The MirrorARCHIVES: Sep 04 - Sep 10.2008 Vol. 24 No. 12  
Mirror Film



Fate of the apostate

Leaving the Fold documents the lives
of those Hasidim who bail on their faith


STRIKING OUT ON THEIR OWN: The Riven brothers

by MATTHEW HAYS

Eric Scott insists he didn’t actually want to make his latest documentary. The Montreal-based filmmaker says the reason not to do it was simple. “Here was another Jewish theme. I had a deep fear of being pigeonholed as a director only interested in Jewish topics.”

Scott’s first film, Je me souviens, chronicled Quebec’s thorny history of anti-Semitism, while his second, The Other Zionists, looked at mistreatment of Palestinians at Israeli checkpoints. Both won him solid reviews and varying degrees of ire for the points he was making.

While making The Other Zionists, one of the people involved with subtitling the film told him about a Hasidic Jew she knew in Israel who had left his religion—and by extension his entire family—behind. Scott would learn that there was even an organization there, called Hillel Open Gates (no association with Hillel, the campus Jewish organization), which helped Hasidim who decided they wished to leave the lifestyle behind and become more secular. So began his investigative journey into ex-Hasidim, which has become Leaving the Fold, which had its premiere to sold-out houses at the World Film Festival last week.

“I was moved by many of the stories I heard,” Scott recalls. “One young man who had left the fold learned that his sister had died. But his parents banned him from attending her funeral. He was essentially dead to the family because he was no longer Hasidic.”

Scott’s contact with ex-Hasidim began in Jerusalem, but he also found ex-Hasidim in the U.S. and Montreal, where a large Hasidic community exists, primarily in Mile-End and Outremont. (Hasidic Judaism came about in the 18th century, when a group of Jews in Eastern Europe felt that the Jewish faith had grown too academically oriented and was not focused enough on spirituality and joy.)

Making contact with courage

Despite the initial breakthrough in terms of contact, Scott reports that finding people to talk to him about leaving this fold was particularly tricky. “They don’t advertise in the Yellow Pages,” he says. “Hasidim view people who’ve left with great horror and embarrassment. In Israel, there is an organization specifically set up for people who’ve left. But in Montreal, the contact we made was sort of a fluke. It was a friend of a friend of a friend.”

After meeting with these young ex-Hasid brothers Levi and Hudi Riven, Scott knew he needed to take the next step, and that would be to meet up with the still-Hasidic father. He did, and he found the religious man to be very welcoming and friendly. But the first thing the Hasidim wanted to do was to meet Scott’s family. So Scott brought his wife and children over, and they became friends. “We got to know each other, and this was very important to establish trust between us.”

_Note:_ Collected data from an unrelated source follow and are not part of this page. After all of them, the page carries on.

-- ==== Sys2Proof/Tests/Slice0.lean ====
section
/-! SUPPORT. Tests of the model on fixed values, with their source in spec/95_test_vectors.md, and one witness for every statement that has hypotheses: a concrete state and operands that meet them together. -/

namespace Sys2Proof.Tests

open Sys2Proof Sys2Proof.Machine

/-! ### States the tests start from -/

/-- After `LCDPINS` under `TP` (95_test_vectors.md section 1): the six LCD pins are outputs at 0, `pc` is 6. -/
def pinsReady : State :=
  { State.powerOn Params.tp with
    pc := 6
    dir := #v[some .output, some .output, some .input, none, some .output, some .output, some .output, some .output]
    out := #v[some false, some false, none, none, some false, some false, some false, some false] }

/-- The state with another program, ROM and line. -/
def on (s : State) (ws : List Word16) (rom : Memory := []) (w : Waveform := Waveform.idle) : State :=
  { s with params := { s.params with prog := ws, rom := rom, rxLine := w } }

/-- In the hunt, as the entry of `RXBYTE` leaves it, at a tick of a line. -/
def hunting (t : Nat) (w : Waveform) : State :=
  { on (State.powerOn Params.tp) [0xA000, 0xB001] [] w with now := t, rxs := .hunt }

/-- At the sample of bit `k` of 0x41, with the lower bits sampled, on a line of 1. -/
def sampling (k : Fin 8) : State :=
  { hunting 124 Waveform.idle with
    rxs := .sample
    rxk := k
    acc := Vector.ofFn fun j => if j < k then some ((0x41 : Byte).getLsbD j.val) else none }

/-- The strobes of a state, as `(rs, nibble, rise, fall, edge)`. -/
def strobes (s : State) : List (Bit × Nat × Nat × Nat × Bool) :=
  (strobesOf s.trace).map fun r => (r.rs, r.nibble.toNat, r.rise, r.fall, r.edge)

/-- What holds of the next state of an outcome. -/
def next (r : Result) (f : State → Bool) : Bool := (nextOf r).any f

/-- The state an outcome leads to. -/
def target (r : Result) (s : State) : State := (nextOf r).getD s

/-! ### Well-formedness: each check refuses an ill-formed term (rules R12, R86) -/

theorem test_refuses_opcode : badOpcode 0x0000 ∧ badOpcode 0xC000 ∧ badOpcode 0xF123 ∧ ¬ badOpcode 0xB0FF := by decide
theorem test_refuses_port_bit : badPortBit 0x1801 ∧ badPortBit 0x2800 ∧ ¬ badPortBit 0x2700 := by decide
theorem test_refuses_selector : badSelector 0x3600 ∧ ¬ badSelector 0x3500 := by decide
theorem test_refuses_unused_field :
    [0x1002, 0x2001, 0x3001, 0x4100, 0x5100, 0x6100, 0x8100, 0x7001, 0x7100, 0x9001, 0xA001, 0xB100].all badUnused :=
  by decide
theorem test_accepts_legal_words :
    [0x1000, 0x1701, 0x2200, 0x2700, 0x3000, 0x3500, 0x40FF, 0x50FF, 0x60FF, 0x7000, 0x80FF, 0x9000, 0xA000,
      0xB0FF].all (fun w => !illegalWord w) := by decide
theorem test_refuses_t_bit_zero : ({ Params.tp with cfg := { Cfg.tp with tBit := 0 } } : Params).wf = false := by decide
theorem test_refuses_t_poll_zero : ({ Params.tp with cfg := { Cfg.tp with tPoll := 0 } } : Params).wf = false := by decide
theorem test_refuses_equal_pins : ({ Params.tp with cfg := { Cfg.tp with pinD3 := 0 } } : Params).wf = false := by decide
theorem test_refuses_empty_program : ({ Params.tp with prog := [] } : Params).wf = false := by decide
theorem test_refuses_long_program :
    ({ Params.tp with prog := List.replicate 257 0xB000 } : Params).wf = false := by decide +kernel
theorem test_accepts_tp : Params.tp.wf = true := by decide
/-- The timing minima are no well-formedness condition (rule R12). -/
theorem test_accepts_short_strobe : ({ Params.tp with cfg := { Cfg.tp with tStrobe := 0 } } : Params).wf = true := by
  decide

/-! ### Decoding: vectors V-D1 and V-D2, every constructor -/

theorem test_decode_gpio : decode 0x1000 = .op (.pinout 0 false) ∧ decode 0x1701 = .op (.pinout 7 true) ∧
    decode 0x2200 = .op (.pinin 2) ∧ decode 0x2700 = .op (.pinin 7) := by decide
theorem test_decode_delay : decode 0x3000 = .op (.delay .half) ∧ decode 0x3100 = .op (.delay .bit) ∧
    decode 0x3200 = .op (.delay .proc) ∧ decode 0x3300 = .op (.delay .strobe) ∧
    decode 0x3400 = .op (.delay .pause) ∧ decode 0x3500 = .op (.delay .pwrup) := by decide
theorem test_decode_lcd_bytes : decode 0x4030 = .op (.lcdcmd1 0x30) ∧ decode 0x5028 = .op (.lcdcmd 0x28) ∧
    decode 0x6041 = .op (.lcdchr 0x41) ∧ decode 0x80FF = .op (.lcdstr 0xFF) := by decide
theorem test_decode_no_operand : decode 0x7000 = .op .lcdchrr ∧ decode 0x9000 = .op .lcdinit ∧
    decode 0xA000 = .op .rxbyte := by decide
theorem test_decode_jmp : decode 0xB0FF = .op (.jmp 0xFF) := by decide
theorem test_decode_illegal : decode 0x0000 = .illegal .opcode ∧ decode 0x1801 = .illegal .portBit ∧
    decode 0x3600 = .illegal .selector ∧ decode 0x4100 = .illegal .unusedField := by decide
theorem test_table_word : decodeTableWord 16 0x5028 = some (.lcdcmd 0x28) ∧ decodeTableWord 16 0xC000 = none := by decide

Scott says the main thing that impressed him was the resolute courage many of those who left the Hasidic community had. “This was very profound. It’s about their entire sense of self. They were willing to face completely uncertain futures. In Israel, they don’t speak modern Hebrew, only Yiddish. And they don’t learn any math. To walk away from the fold takes tremendous bravery.”

And in Montreal, “the vast majority of the community has only superficial contact with the non-Hasidim. They’re not like the Amish or Hutterites, who live in isolated communities. That made them all the more interesting to me. They are living their own lives here, but in the heart and soul of one of the funkiest cities in North America. They still manage to remain apart from the mainstream population.”

Scott says the Hasidic community faces unique challenges as well: they are very identifiably Jewish, at a time when international tensions are rising due to the Mideast mess. “When I walk around my neighbourhood, I could be mistaken for Greek or Italian. Not the Hasidim. And it’s ironic that the Hasidim might bear the brunt of anti-Israeli anger, given that many Hasidim are anti-Zionist.”

But while Scott was focusing his camera on a distinctive community, he worked to bring Leaving the Fold back to the universal. “On some level, this is about a disagreement between parents and their children. And then it’s about reconciling those differences. I feel like that’s something everyone can relate to on some level.”